Preprocessing directives (such as #include, import, etc.) are recognized first during preprocessing, and then text replacement macros are expanded. Therefore, text replacement macros cannot generate preprocessing directives.
Consider the following code:
#define INCLUDE include
#INCLUDE <vector>
This program is clearly nonsensical.
I believe that after preprocessing, genuinely valid "import" directives could be translated into "_import" (this identifier is reserved). Thus, if an "import" without an underscore prefix remains in the code after preprocessing, it indicates that it was generated
by text replacement macros.
For example:
#define EMP
EMP import m;
import std;
After preprocessing, it becomes:
import m; // Still uses "import", so it is erroneous
_import std; // Correct import directive
From: Std-Proposals <std-proposals-bounces@lists.isocpp.org> on behalf of Yrong via Std-Proposals <std-proposals@lists.isocpp.org>
Sent: Monday, September 22, 2025 0:39
To: std-proposals@lists.isocpp.org <std-proposals@lists.isocpp.org>
Cc: Yrong <yronglin777@gmail.com>
Subject: [std-proposals] Direct compile a file VS preprocessing the file first and compile the preprocessing output would generate different behaviour in c++20 modules
Hi experts,
I'm working on implement P1857R3 in clang.
Hubert provided an example:
```
typedef int import;
#define EMP
EMP import m;
```
If we directly compile this code snippet, due to the `import` identifier is not in the start of line, and according to the current wording of the standard, this is not a C++ import directive.

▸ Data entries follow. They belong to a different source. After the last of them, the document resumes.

/-- Whether a write that would leave `new` in the register at o (`new64` in a 64-bit register) and carries `v` is
rejected. -/
def rejected (s : State) (o old new new64 v : Nat) : Bool :=
  ((retained o).isSome && s.boot.restoreRun && !s.boot.startOnly && !s.boot.ready) ||
  (if o = 0x104 then s.boot.fwBusy && !s.boot.fwRun
   else if o = 0x110 then
     (v % 4 ≠ 0 && (!s.boot.fwRun || s.boot.restoreRun || s.boot.quiesced || s.boot.ready)) || v % 4 = 3 ||
     (bitN v 2 && (!s.boot.ready || reg64 s 0x108 = 0)) || (bitN v 3 && !s.boot.ready)
   else if o = 0x1010 then
     (fld s 0x1000 0 0 = 0 && bits new 7 0 ≠ 0) ||
     (List.range 8).any fun i => bitN new i && !bitN old i && targetLost s i
   else if o = 0x1018 then reviveBad s (bits v 15 12) (bits v 11 0)
   else if 0x1020 ≤ o ∧ o < 0x1040 then !targetOk ((o - 0x1020) / 4) (bits new 7 0)
   else if 0x1800 ≤ o ∧ o < 0x2000 then reactBad ((o - 0x1800) / 4) new
   else if o ∈ [0x2000, 0x2004, 0x2008, 0x3800] then bits new 9 0 = 0 || 1000 < bits new 9 0
   else if o = 0x200C then 6 ≤ bits new 2 0
   else if 0x3000 ≤ o ∧ o < 0x3400 then o % 0x40 = 0 && 10000 < bits new 13 0
   else if o = 0x4000 then
     bits new 2 1 = 3 || (bitN new 0 ≠ bitN old 0 && ((List.range 16).drop 1).any (partEn s))
   else if o = 0x4008 then bits new 4 0 = 0 || 24 < bits new 4 0
   else if o = 0x400C then bits new 15 0 = 0
   else if o = 0x5000 then bits new 9 0 < 150 || fld s 0x5004 9 0 < bits new 9 0
   else if o = 0x5004 then bits new 9 0 < 150 || 560 < bits new 9 0
   else if 0x40000 ≤ o ∧ o < 0x50000 then partBad s ((o - 0x40000) / 0x1000) (o % 0x1000) old new new64
   else if 0x50000 ≤ o ∧ o < 0x90000 then queueBad s ((o - 0x50000) / 0x1000) (o % 0x1000) old new
   else if 0x100000 ≤ o then
     if o % 0x100000 = 0x100 then fld s (o + 4) 0 0 = 1 || bits new 1 0 = 3
     else if o % 0x100000 = 0x1000 then bits new 9 0 < 500 || 750 < bits new 9 0 || bits new 9 0 % 5 ≠ 0
     else if 0x80000 ≤ o % 0x100000 ∧ o % 0x2000 = 0 then
       let t := (o - 0x100000) / 0x100000 * 24 + (o % 0x100000 - 0x80000) / 0x2000
       bitN new 0 && tileLost s t && reviveBad s 1 t
     else false
   else false)

/-! ### What a write sets going -/

/-- The least recently used byte entry of a partition that no pin holds (R345, R346). -/
def lruEntry (s : State) (p : Nat) : Option CacheEntry :=
  (s.cache.filter fun c => c.part = p && !(part s p).pins.contains c.src).foldl
    (fun a c => match a with | none => some c | some b => if c.used < b.used then some c else some b) none

/-- Drops a byte entry and its buffers. -/
def dropEntry (s : State) (c : CacheEntry) : State :=
  freeBufs { s with cache := s.cache.filter fun x => !(x.part = c.part && x.src = c.src && x.off = c.off && x.data.length = c.data.length) } c.bufs

/-- Evicts unpinned byte entries, least recently used first, until the partition's charge is at most n bytes (R343). -/
def evictTo : Nat → State → Nat → Nat → State
  | 0, s, _, _ => s
  | k + 1, s, p, n =>
    if cacheCharge s p ≤ n then s
    else match lruEntry s p with
      | some c => evictTo k (dropEntry s c) p n
      | none => s

/-- A cache quota lowered below the reservation (R586). -/
def lowerCache (s : State) (p mib : Nat) : State :=
  if (part s p).cacheMib ≤ mib then s
  else
    let s := evictTo (s.cache.length + 1) s p (mib * 2 ^ 20)
    let held := pinnedCharge s p
    setPart s p fun x => { x with cacheMib := Nat.max mib (mibUp held), cacheBar := if mib * 2 ^ 20 < held then some held else none }

/-- Force bits that a write of FLT_FORCE newly sets: the level ones act at once (R603, Table 18.4). -/
def armForce (s : State) (old new : Nat) : State :=
  let s :=
    if bitN new 3 && !bitN old 3 then
      let v := fld s 0x102C 7 0
      raise (containLink s (v / 4) (v % 4)) ⟨9, true, v / 4, none, 6, v⟩
    else s
  let s :=
    if bitN new 7 && !bitN old 7 then
      let d := fld s 0x103C 7 0
      postAll (raise s ⟨0x14, true, d, none, 3, d⟩) 8 (100 + 256 * d)
    else s
  thermN s

/-- Starts the self-test of a revival (R622). -/
def startRevival (s : State) (k i : Nat) : State :=
  let u := reviveUnit s k i
  setReg { s with revival := some ⟨u.1, u.2, (k, i)⟩ } 0x101C (BitVec.ofNat 32 (u.1 * 2 ^ 28 + u.2 * 2 ^ 16 + 1))

/-! ### The Forget-me-not record (R637 to R641) -/

/-- BLK_MODSER (Table 3.2). -/
def modSerial (s : State) : Nat := (dieAt s 0).serial.toNat

/-- The entries that a save writes, in ascending offset order (R638). -/
def saveEntries (s : State) : List (Nat × Word) :=
  (retainedAll.filter fun o => !(match dieOf o with | some d => dieLost s d | none => false)).map fun o =>
    (o, (readReg s o).getD 0)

But if
we preprocessing the file first and compile the preprocessing output would have different behavior than above:
Generated by clang:
```
# 1 "./main.cpp"
# 1 "<built-in>" 1
# 1 "<built-in>" 3
# 490 "<built-in>" 3
# 1 "<command line>" 1
# 1 "<built-in>" 2
# 1 "./main.cpp" 2
typedef int import;
import m;
```
The `import` identifier now at start of line, so it's c++ import directive.
Is this the expected behavior? Should we keep the behavior consistent in both cases?